"Unacceptable and unmerited" is how the president of the Italian Senate, Renato Schifani, defined the recent "attacks against the Pontiff." Calling the media blitz on Pope Benedict XVI "unprecedented," he recognized the Pope's "decisive measures against pedophilia" and said that his "very rigorous positions" deserve respect and appreciation.

"This is why I don't understand, and we don't understand, the reason for these attacks," the politician said to a group of young people on Thursday, according to a Friday article in L'Osservatore Romano.

Schifani, speaking to the youngsters on constitutional values, went on to deem as "unacceptable" the evident "attempt to overshadow a moral patrimony, of traditions, of culture and of meritorious actions such as that of the Church with the instrument of the delegitimization that doesn't distinguish that which is good and just from the individual behaviors..."

He pointed out that the "most odious" of these actions "have been condemned firmly and with the maximum authority."
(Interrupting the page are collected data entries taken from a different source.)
/-- A command whose body raises enters FAULT. -/
theorem runCommand_faults {who : Raiser} {k : Bool} {body : State → Res Unit} {Q : State → Prop} {s : State}
    {c : ErrCode} {d : Half} (b : Benign s) (hbody : ∀ u, Ran 0 [] { s with loc := Local.none } u →
      u.env.now = s.env.now + 1 → HostOnly { s with loc := Local.none } u → ∃ v, body u = .raise c d v ∧ Q v) :
    ∃ v, Q v ∧ runCommand who k body s = .next (tick 1 (faultEntry who c d v)) := by
  obtain ⟨z, u, eq, r, t, p⟩ := openCommand_benign b
  obtain ⟨v, ev, q⟩ := hbody u r t p
  exact ⟨v, q, by simp [runCommand, closeCommand, eq, ev]⟩

/-- The state after completion. -/
theorem completed_of_ran {d : Nat} {new : List TraceEntry} {k : Bool} {s v : State} (x : s.seq.state = .exec)
    (o : s.owner = .seq) (r : Ran d new s v) : Completed k s (tick 1 (complete k v)) := by
  obtain ⟨h1, h2, -⟩ := r.running x
  refine ⟨?_, ?_, rfl⟩
  · simp [h1]
  · simp [h2, o]

/-- What completion leaves of what the host cannot reach. -/
theorem outOfReach_of_ran {d : Nat} {new : List TraceEntry} {k : Bool} {s v : State} (x : s.seq.state = .exec)
    (r : Ran d new s v) : OutOfHostReach s (tick 1 (complete k v)) := by
  refine ⟨r.par, r.errcmd, r.erraux, (r.running x).2.2, r.x, r.y, ?_, r.tpollAct, r.resets⟩
  simp only [tick_poll, advance_tphase]
  exact r.tphase

/-- The bus events of a run. -/
theorem bus_of_did {d t0 t1 : Nat} {evs : List BusEvent} {s v : State} (h : Did d evs t0 t1 s v) :
    v.bus = s.bus ++ evs := by
  obtain ⟨n, r, e, -⟩ := h
  simp [State.bus, r.trace, ← e]

theorem bus_of_ran {d : Nat} {s v : State} (r : Ran d [] s v) : v.bus = s.bus := by
  simp [State.bus, r.trace]

/-- The span of a run's events. -/
theorem busSpan_of_did {d t0 t1 : Nat} {evs : List BusEvent} {s v : State} (h : Did d evs t0 t1 s v) :
    busSpan s v = some (t0, t1) := by
  obtain ⟨n, r, -, l, k⟩ := h
  have : v.env.trace.take (v.env.trace.length - s.env.trace.length) = n := by
    rw [r.trace, List.length_append, Nat.add_sub_cancel, List.take_left]
  unfold busSpan
  rw [this]
  simp only [Option.map_eq_some_iff] at l k
  obtain ⟨e, le, rfl⟩ := l
  obtain ⟨f, fe, rfl⟩ := k
  simp only [le, fe]

/-- ERRAUX without an entry index. -/
theorem errauxOf_zero (d : Half) : errauxOf false 0#15 d = zext32 d := by
  simp [errauxOf, place]

/-- STEP outside INIT. -/
theorem stepField_zero (now : Nat) : stepField now 0 = 0#15 := rfl

/-- The state after a command's fault entry (60_exceptions.md R303). -/
theorem faulted_of_ran {n : Nat} {new : List TraceEntry} {c : ErrCode} {d : Half} {s v : State}
    (x : s.seq.state = .exec) (r : Ran n new s v) :
    Faulted c (errauxOf false (stepField v.env.now s.loc.step) d) s (tick 1 (faultEntry .command c d v)) := by
  obtain ⟨h1, -, -⟩ := r.running x
  have f : v.faulted = false := by simp [State.faulted, h1, x]
  have st := r.step
  refine ⟨?_, ?_, ?_, ?_, ?_, ?_⟩ <;> simp [faultEntry, f, recordFault, h1, st, show (Raiser.command == Raiser.background) = false from rfl]

/-- A command with no host action to come: its first step is one cycle. -/
theorem runCommand_quiet {who : Raiser} {k : Bool} {body : State → Res Unit} {s : State} (h : Quiet s) :
    runCommand who k body s = closeCommand who k (body (tick 1 { s with loc := Local.none })) := by
  have q : Quiet { s with loc := Local.none } := h
  simp [runCommand, openCommand, pass_quiet q]

theorem Quiet.benign {s : State} (h : Quiet s) : Benign s := by
  intro r hr
  rw [show s.env.host = [] from h] at hr
  cases hr

end Sys2Proof.Machine
end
The president of the senate went on to defend the fundamental value of life as "the sign of the degree of civilization of a nation" and said that its protection "without ambiguity in all of its manifestations, preserving in it always the intrinsic dignity, is the essential task of every citizen and every institution."

In a message posted on the website of the Italian government following the release of the Letter to Irish Catholics last week, on behalf of the people of Italy, Prime Minister Silvio Berlusconi expressed "all of the affection, closeness and solidarity" to the Pope, who "has often had to confront difficult situations that become motive for attacks against the Church and even the very substance of the Christian religion."